Collected data entries
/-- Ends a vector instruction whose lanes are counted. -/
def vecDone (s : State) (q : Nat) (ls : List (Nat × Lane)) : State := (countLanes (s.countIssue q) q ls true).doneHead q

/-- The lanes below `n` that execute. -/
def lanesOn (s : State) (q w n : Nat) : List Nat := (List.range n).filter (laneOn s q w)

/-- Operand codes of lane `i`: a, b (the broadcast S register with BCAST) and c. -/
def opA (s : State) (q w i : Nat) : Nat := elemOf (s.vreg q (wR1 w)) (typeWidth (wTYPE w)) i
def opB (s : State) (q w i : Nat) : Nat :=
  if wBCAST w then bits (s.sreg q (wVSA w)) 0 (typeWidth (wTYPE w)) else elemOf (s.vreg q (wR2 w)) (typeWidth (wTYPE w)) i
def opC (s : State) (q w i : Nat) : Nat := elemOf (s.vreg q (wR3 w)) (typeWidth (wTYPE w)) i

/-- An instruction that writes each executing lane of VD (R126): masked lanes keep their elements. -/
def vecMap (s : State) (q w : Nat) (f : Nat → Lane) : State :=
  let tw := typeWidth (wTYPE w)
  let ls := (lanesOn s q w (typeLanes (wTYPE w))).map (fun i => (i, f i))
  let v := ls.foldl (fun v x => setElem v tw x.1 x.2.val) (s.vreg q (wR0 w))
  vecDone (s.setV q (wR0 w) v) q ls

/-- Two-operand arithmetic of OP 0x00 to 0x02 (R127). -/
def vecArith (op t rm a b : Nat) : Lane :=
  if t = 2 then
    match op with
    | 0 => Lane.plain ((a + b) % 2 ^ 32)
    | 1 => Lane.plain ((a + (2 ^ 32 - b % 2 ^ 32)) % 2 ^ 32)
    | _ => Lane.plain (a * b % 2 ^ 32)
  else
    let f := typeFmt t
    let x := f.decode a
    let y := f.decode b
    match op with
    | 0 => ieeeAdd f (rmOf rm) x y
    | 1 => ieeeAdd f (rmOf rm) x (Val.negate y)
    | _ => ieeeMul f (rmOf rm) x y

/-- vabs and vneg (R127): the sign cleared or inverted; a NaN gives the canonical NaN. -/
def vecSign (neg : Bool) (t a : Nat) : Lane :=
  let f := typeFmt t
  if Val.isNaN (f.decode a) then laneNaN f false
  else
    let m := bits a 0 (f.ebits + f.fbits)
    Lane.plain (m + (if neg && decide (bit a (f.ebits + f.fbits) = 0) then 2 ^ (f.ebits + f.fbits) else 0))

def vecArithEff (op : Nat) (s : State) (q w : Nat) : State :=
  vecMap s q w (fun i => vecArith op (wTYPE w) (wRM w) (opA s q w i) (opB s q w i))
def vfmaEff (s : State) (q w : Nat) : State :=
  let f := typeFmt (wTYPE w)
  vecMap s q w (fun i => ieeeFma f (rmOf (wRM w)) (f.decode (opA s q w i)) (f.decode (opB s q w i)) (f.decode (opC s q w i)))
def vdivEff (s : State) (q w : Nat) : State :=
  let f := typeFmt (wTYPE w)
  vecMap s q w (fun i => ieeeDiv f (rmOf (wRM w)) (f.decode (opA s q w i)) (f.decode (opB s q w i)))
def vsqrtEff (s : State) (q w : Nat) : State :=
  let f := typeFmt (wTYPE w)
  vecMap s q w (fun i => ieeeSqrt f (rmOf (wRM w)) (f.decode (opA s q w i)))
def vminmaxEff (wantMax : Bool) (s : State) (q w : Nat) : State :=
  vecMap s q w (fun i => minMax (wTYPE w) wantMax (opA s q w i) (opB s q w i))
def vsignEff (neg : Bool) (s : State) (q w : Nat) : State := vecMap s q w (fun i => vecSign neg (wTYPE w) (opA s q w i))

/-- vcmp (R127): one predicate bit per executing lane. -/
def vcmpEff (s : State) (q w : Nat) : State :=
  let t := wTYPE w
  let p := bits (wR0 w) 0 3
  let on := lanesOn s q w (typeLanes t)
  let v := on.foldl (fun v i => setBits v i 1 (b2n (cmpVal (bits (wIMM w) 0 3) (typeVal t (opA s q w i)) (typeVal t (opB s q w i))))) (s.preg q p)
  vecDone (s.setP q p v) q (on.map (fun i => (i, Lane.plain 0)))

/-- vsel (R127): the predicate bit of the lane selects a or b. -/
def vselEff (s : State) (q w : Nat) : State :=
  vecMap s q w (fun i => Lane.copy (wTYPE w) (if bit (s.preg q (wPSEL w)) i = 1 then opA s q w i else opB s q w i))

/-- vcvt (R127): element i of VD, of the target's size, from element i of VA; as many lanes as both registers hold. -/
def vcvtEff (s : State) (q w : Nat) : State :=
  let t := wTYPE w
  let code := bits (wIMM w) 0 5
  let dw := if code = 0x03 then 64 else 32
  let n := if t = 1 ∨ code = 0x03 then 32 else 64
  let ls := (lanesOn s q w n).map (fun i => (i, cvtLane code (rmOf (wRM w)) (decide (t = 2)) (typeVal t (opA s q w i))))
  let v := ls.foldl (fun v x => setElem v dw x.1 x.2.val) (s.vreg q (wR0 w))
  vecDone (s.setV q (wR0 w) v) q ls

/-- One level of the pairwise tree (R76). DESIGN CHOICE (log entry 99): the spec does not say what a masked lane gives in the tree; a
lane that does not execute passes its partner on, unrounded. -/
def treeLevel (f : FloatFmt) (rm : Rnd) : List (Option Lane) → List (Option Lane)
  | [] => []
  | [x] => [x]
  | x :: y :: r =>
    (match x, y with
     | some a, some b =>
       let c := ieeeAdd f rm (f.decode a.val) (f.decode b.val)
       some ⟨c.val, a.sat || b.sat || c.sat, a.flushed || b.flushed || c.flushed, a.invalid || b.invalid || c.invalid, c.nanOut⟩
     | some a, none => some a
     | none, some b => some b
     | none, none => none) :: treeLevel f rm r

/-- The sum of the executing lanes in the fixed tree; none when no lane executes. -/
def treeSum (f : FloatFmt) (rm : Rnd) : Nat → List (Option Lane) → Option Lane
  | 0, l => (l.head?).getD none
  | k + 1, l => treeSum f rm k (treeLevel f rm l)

— The task —
Out of the records above, pick each line that contains the string "plain".

— Finished exercise —
    | 0 => Lane.plain ((a + b) % 2 ^ 32)
    | 1 => Lane.plain ((a + (2 ^ 32 - b % 2 ^ 32)) % 2 ^ 32)
    | _ => Lane.plain (a * b % 2 ^ 32)
    Lane.plain (m + (if neg && decide (bit a (f.ebits + f.fbits) = 0) then 2 ^ (f.ebits + f.fbits) else 0))
  vecDone (s.setP q p v) q (on.map (fun i => (i, Lane.plain 0)))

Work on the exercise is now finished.